/-- The bytes of a command. -/
def command (op tenant : Nat) (args : List Byte) : List Byte :=
  padTo 64 (leBytes 1 op ++ leBytes 1 0 ++ leBytes 2 tenant ++ leBytes 4 0 ++ args)
/-- One list of one command waits in a class of PF0's queues. -/
def queued (cls op : Nat) (args : List Byte) (s : State) : State :=
  { s with host.queues := [(cls, { enable := true, seq := 1, lists := [⟨1, 0, 1, 0, false, false, none, 0, [], false⟩] })]
           mem.bar2 := memWrite s.mem.bar2 64 (command op 1 args) }
/-- The command that such a list holds. -/
def theCmd (cls op : Nat) (args : List Byte) : Cmd := ⟨0, cls, 1, 0, 0, 1, op, command op 1 args⟩

def hostAttnArgs : List Byte := leBytes 8 4096 ++ leBytes 8 144 ++ leBytes 8 8192 ++ leBytes 8 20000
def hostAttnCmd : Cmd := theCmd 0 1 hostAttnArgs
def hostAttn : State :=
  queued 0 1 hostAttnArgs { base with mem.bar2 := memWrite [] 4096 (attnBody.take 20 ++ [0xFF, 0xFF] ++ attnBody.drop 22) }

/-! ### The directory -/

def key3 : BitVec 80 := dirKey 1 5 0 0 64
def key9 : BitVec 80 := dirKey 1 5 0 0 128
/-- A port's command with the key of entry 3 and a full mask. -/
def portCmd (op index : Nat) : DirCmd :=
  ⟨op, index, if op = 5 then key9 else if index = 4 then key9 else key3, fullMask, dirData 79 3 false⟩
def searchPort (op index : Nat) : DirPort :=
  { busy := true, cmd := some (portCmd op index), rdata := dirData 78 3 false }
def dirState (op index : Nat) : State :=
  { opened base with
    dir := { entries := [(3, { key := key3, data := dirData 78 3 false, v := true }), (9, { key := key9, data := dirData 79 3 false, held := true })]
             shadows := [(3, { key := key3, data := dirData 78 3 false, v := true }),
                         (9, { key := key9, data := dirData 79 3 false, held := true })]
             extents := [(77, { st := .grace 0 0 }), (78, { st := .live 0 }), (79, { st := .built 0 })]
             ports := if op = 0 then [] else [(0, searchPort op index)], portRanges := [16], nodeRanges := [16] } }
def swapPort : DirPort := searchPort 7 3
def swapState : State := dirState 7 3
def reservedSearch : State :=
  { dirState 1 0 with dir.ports := [(0, { searchPort 1 0 with cmd := some { portCmd 1 0 with key := BitVec.allOnes 80 } })] }
def setPort (p : DirPort) (s : State) : State := { s with dir.ports := [(0, p)] }
/-- A swap whose page still has the word it was decided on: its extent is the only one that is not FREE. -/
def swapDue : State :=
  { dirState 0 0 with dir.stateSwaps := [⟨0, key3, [⟨0, 4 * 2 ^ 28, 0, 0⟩]⟩], dir.extents := [(78, { st := .live 0, words := [(0, 4 * 2 ^ 28)] })] }
def swapPaid : State := orState (takeNode 1 { swapDue with dir.stateSwaps := [] })
theorem swapPaid_eq : takeNode 1 { swapDue with dir.stateSwaps := [] } = some swapPaid := orState_eq (by decide +kernel)
theorem swap_extent : ∃ x u, allocExtent 0 swapPaid = some (x, u) ∧ x ≠ dataExt (dirEntry 3 swapDue).data := by
  have h : ¬(extFree swapPaid = 0 ∨ extQuota 0 swapPaid ≤ extHeld 0 swapPaid) := by decide +kernel
  have ht : (swapPaid.dir.extents.filter fun x => x.2.st != .free).map (·.1) = [78] := by decide +kernel
  have hd : dataExt (dirEntry 3 swapDue).data = 78 := by decide +kernel
  refine ⟨_, _, by rw [allocExtent, if_neg h], ?_⟩
  rw [ht, hd]
  simp only [nthFree, List.foldl]
  split <;> omega
def tailState : State := { dirState 0 0 with dir.tailClear := [(1, 5)] }
def swapRetry : State := { dirState 0 0 with dir.stateSwaps := [⟨0, key3, [⟨0, 4 * 2 ^ 28, 0, 0⟩]⟩] }

/-! ### APPEND, COMMIT, CANCEL -/

def commitMsg : InMsg := message 0x04 (leBytes 8 7 ++ leBytes 4 5 ++ leBytes 4 0 ++ leBytes 2 0xFFFF ++ leBytes 14 0)
def commitState : State := opened (inbox commitMsg)
def appendMsg : InMsg := message 0x03 (leBytes 8 7 ++ leBytes 4 5 ++ leBytes 4 0 ++ leBytes 2 0xFFFF ++ leBytes 14 0 ++ List.replicate 66 1)
def appendState : State :=
  paged (pageWord 0 5) 0 (inbox appendMsg)
/-- The same APPEND while the links serve other uses. -/
def appendWaits : State := { appendState with res.linkDone := (List.range 8).map fun k => (k, 5) }
def commitRowsMsg : InMsg := message 0x04 (leBytes 8 7 ++ leBytes 4 5 ++ leBytes 4 1 ++ leBytes 2 0xFFFF ++ [1, 0] ++ leBytes 12 0 ++ List.replicate 66 1)
def commitRows : State := paged (pageWord 0 5) 0 (inbox commitRowsMsg)
def cancelMsg : InMsg := message 0x05 (leBytes 8 7 ++ leBytes 8 0)
def dispatched : Req := { dispReq with phase := .dispatched, gravers := [2] }
def cancelledGraver : State :=
  { base with sch := { reqs := [dispatched] }, gravers := [(2, { st := .working, cancelled := true, current := some 0, descs := [⟨0, [⟨false, 0, []⟩], true, none, none⟩] })] }
def hostCancelCmd : Cmd := theCmd 0 2 (leBytes 8 7)
def hostCancel : State := queued 0 2 (leBytes 8 7) base

/-! ### Gravers -/

def block : Block := ⟨false, 0, []⟩
def workingGraver : Graver := { st := .working, current := some 0, descs := [⟨0, [block], true, none, none⟩] }
/-- Every bank of a sheet is on. -/
def bankFull : Store Nat := (List.range 32).map fun k => (k, 2)
def graverTaken : Graver := { workingGraver with descs := [⟨0, [], true, none, none⟩] }
def graverState (g : Graver) : State := { opened base with sch := { reqs := [dispatched] }, gravers := [(2, g)] }
def openBlock (k : Nat) : OpenBlock :=
  ⟨block, k, 0, [0], [0], [[0]], [], [], false, false⟩
def swept (k : Nat) : State := graverState { graverTaken with banks := bankFull, block := some (openBlock k), windowEnd := some 2, chainEnd := some 5 }
def sweeping : State := swept 0
def entry : ColEntry := { tenant := 1, tag := 7, req := some 0 }
def chaining : State :=
  { opened base with sch := { reqs := [dispatched], entries := [entry] }, gravers := [(2, { finished := [(0, [], [])] })] }
def banksOn : State := { base with gravers := [(2, { banks := [(0, 2)] })] }
/-! ### Lines of the islands -/

def waking : State := { base with gravers := [(2, { waking := [(4, 0)] })] }
/-- Island `isl` runs the one line `l`, whose first stroke has come. -/
def lineState (isl : Nat) (l : Line) : State := running isl l slotted (l.stroke * 250)
def windowLine : Line := { stroke := 7, op := 1, lenM1 := 1, arg0 := 9 + 4 * 65536, arg1 := 3 }
def banksLine : Line := { op := 2, arg0 := 4, arg1 := 8 }
def refreshLine : Line := { op := 3 }
def retrainLine : Line := { op := 4 }
def dircycLine : Line := { op := 2, arg0 := 5 * 512 + 2 * 2 ^ 18 }
def linkLine : Line := { op := 3, arg0 := 1 + 2 * 16 }
def maintLine : Line := { op := 5, arg0 := 1 + 6 * 4 }
def closeLine : Line := { stroke := 10, op := 1, arg0 := 9, arg1 := 1 }
def sampleLine : Line := { op := 1 }
def windowReq : Req := { dispReq with phase := .dispatched, occ := some 5 }
def windowState : State :=
  let m : Store LineProg := [(0, { lines := [windowLine] }), (6, { lines := [{ stroke := 5, op := 1, arg0 := 9 + 2 * 65536 }] })]
  { lineState 0 windowLine with plt.running := some m, sch := { reqs := [windowReq] }, gravers := [(2, { descs := [{ req := 0, blocks := [] }] })] }
def slotLine : Line := { op := 1, arg0 := 9 + 2 * 65536, arg1 := 10 }
def planReq : Req := { dispReq with phase := .dispatched, occ := some 0 }
def closing : State :=
  { lineState 7 closeLine with plt.running := some [(6, { lines := [slotLine] }), (7, { lines := [closeLine] })]
                               sch := { reqs := [planReq], entries := [entry] } }

/-! ### Sources of a collator entry -/

def treed : Plate := { thePlate with trees := [{ children := [{ primary := 3 }] }] }
/-- A request whose tree line names connection 3 as its one child. -/
def treedReq : Req := { dispatched with tree := some { children := [{ primary := 3 }] } }
def childEntry : ColEntry := { tenant := 1, tag := 7, req := some 0, accepted := [0] }
def childFirst : State := { inbox (msg 0x02) with plt := (withPlate treed).plt }
def childState : State := { childFirst with sch := { reqs := [treedReq], entries := [childEntry] } }
def arrival : Arrival :=
  { source := 0, frags := [], cov := [], status := 0, slip := false, collapsed := false, candIn := false, sources := 1, admitAt := 0 }
def merging : State := { opened base with sch := { reqs := [dispatched], entries := [{ entry with arrivals := [arrival] }] } }

/-! ### Contexts and extents -/

def ctxArgs (desc : Nat) : List Byte := leBytes 8 5 ++ leBytes 8 desc
def ctxOpenCmd : Cmd := theCmd 1 1 (ctxArgs (1 + 2 ^ 63))
def ctxOpen : State := queued 1 1 (ctxArgs (1 + 2 ^ 63)) base
def ctxCloseCmd : Cmd := theCmd 1 1 (ctxArgs 1)
def ctxClose : State := queued 1 1 (ctxArgs 1) (opened base)
def ctxBadCmd : Cmd := theCmd 1 1 (ctxArgs (1 + 2 ^ 43))
def ctxBad : State := queued 1 1 (ctxArgs (1 + 2 ^ 43)) base
def extArgs (a : Nat) : List Byte := leBytes 8 a ++ leBytes 8 8192
def extGetCmd : Cmd := theCmd 1 2 (extArgs 1)
def extGet : State := queued 1 2 (extArgs 1) base
theorem getD_eq {α : Type} {r : Option α} (d : α) (h : r.isSome = true) : r = some (r.getD d) := by
  cases r <;> simp_all
/-- A partition with so many thousand directory entries, and no slot and no tile. -/
def narrow (k : Nat) : Plate := { thePlate with parts := [(0, { valid := true, dirCountK := k, tierCountK := 1, tierHighK := 2 })] }
def extGetFullCmd : Cmd := theCmd 1 2 (extArgs 5)
def extGetFull : State := queued 1 2 (extArgs 5) (withPlate (narrow 0))
def extWriteCmd : Cmd := theCmd 1 3 (extArgs 79)
def built : State := { base with dir.extents := [(79, { st := .built 0 })] }
def extWrite : State := queued 1 3 (extArgs 79) { built with mem.bar2 := memWrite [] 8192 (List.flatten (List.replicate 64 (leBytes 4 noneWord))) }
def extPutCmd : Cmd := theCmd 1 4 (leBytes 4 79)
def extPut : State := queued 1 4 (leBytes 4 79) built

/-! ### Commands that name pages -/

/-- ARGS that name page 0 of context 5, layer 0, group 0, then a word at 0x10, two at 0x18 and 0x20. -/
def pageArgs (x first last : Nat) : List Byte :=
  leBytes 4 5 ++ leBytes 4 0 ++ leBytes 4 0 ++ leBytes 4 1 ++ leBytes 8 x ++ leBytes 8 first ++ leBytes 8 last
/-- A page word in the vault. -/
def vaultWord : Nat := pageWord 1 5505033
def stageHomeCmd : Cmd := theCmd 1 5 (pageArgs 1 0 9)
def stageHome : State := queued 1 5 (pageArgs 1 0 9) (paged (pageWord 0 5) 0 base)
def stageFullCmd : Cmd := stageHomeCmd
def stageFull : State := queued 1 5 (pageArgs 1 0 9) (paged (vaultWord) 0 (withPlate (narrow 1)))
def stageCmd : Cmd := stageHomeCmd
def vaulted : State := paged (vaultWord) 0 base
def staging : State := queued 1 5 (pageArgs 1 0 9) vaulted
def pageAt (n : Nat) : PageName := ⟨5, 0, 0, n⟩
def tilesPer (st tile : Nat) : Nat := st * tilesPerStack + tile
def vaultTile : Tile := ⟨pageAt 0, 0, false, 0, 0, 0, some 0⟩
def tileReading : State := { vaulted with res.tiles := [(tilesPer 1 8, vaultTile)] }
def flashed : State := paged (pageWord 2 0) (7 + 2 ^ 29) base
def flashTile : Tile := vaultTile
def tileStall : State := { flashed with res.tiles := [(tilesPer 1 8, flashTile)] }
def tileLost : State := { tileStall with start.stage := 6, time := { run := 2 } }
def tileOld : State := { tileReading with time.now := 160000 }
def rehomeCmd : Cmd := theCmd 1 6 (pageArgs 0 0 0)
def rehome : State := queued 1 6 (pageArgs 0 0 0) (paged (pageWord 0 5) 0 base)
def rehomeFullCmd : Cmd := rehomeCmd
def rehomeFull : State := queued 1 6 (pageArgs 0 0 0) (paged (vaultWord) 0 (withPlate (narrow 1)))
def rehomeOneCmd : Cmd := theCmd 1 6 (pageArgs 2 0 0)
def rehomeOne : State := queued 1 6 (pageArgs 2 0 0) (paged (pageWord 0 5) 0 { base with gravers := [] })
/-- A change of a residency command that takes page 0 from its slot to another, before and after its read. -/
def change (seen : Option (BitVec 48)) : RunChange := ⟨0, 5, 0, 0, 0, [⟨0, pageWord 0 5, 0, pageWord 0 200, false⟩], some 0, none, seen, false, false⟩
def changing (seen : Option (BitVec 48)) : State := { paged (pageWord 0 5) 0 base with res.changes := [change seen] }
def vaulting : Plate := { thePlate with tenants := [(1, { used := true, vault := true, spill := true })] }
def evictCmd : Cmd := theCmd 1 7 (pageArgs 0 0 0)
def evict : State := queued 1 7 (pageArgs 0 0 0) (paged (vaultWord) 0 (withPlate vaulting))
def dropCmd : Cmd := theCmd 1 7 (pageArgs 2 0 0)
def drop : State := queued 1 7 (pageArgs 2 0 0) (paged (pageWord 0 5) 0 (withPlate vaulting))
def writeBackCmd : Cmd := theCmd 1 8 (pageArgs 0 0 0)
def writeBack : State := queued 1 8 (pageArgs 0 0 0) (paged (pageWord 2 0) (7 + 2 ^ 29) (withPlate vaulting))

※ ※ ※

Show each line in the data where the string "closeLine" appears.

def closeLine : Line := { stroke := 10, op := 1, arg0 := 9, arg1 := 1 }
  { lineState 7 closeLine with plt.running := some [(6, { lines := [slotLine] }), (7, { lines := [closeLine] })]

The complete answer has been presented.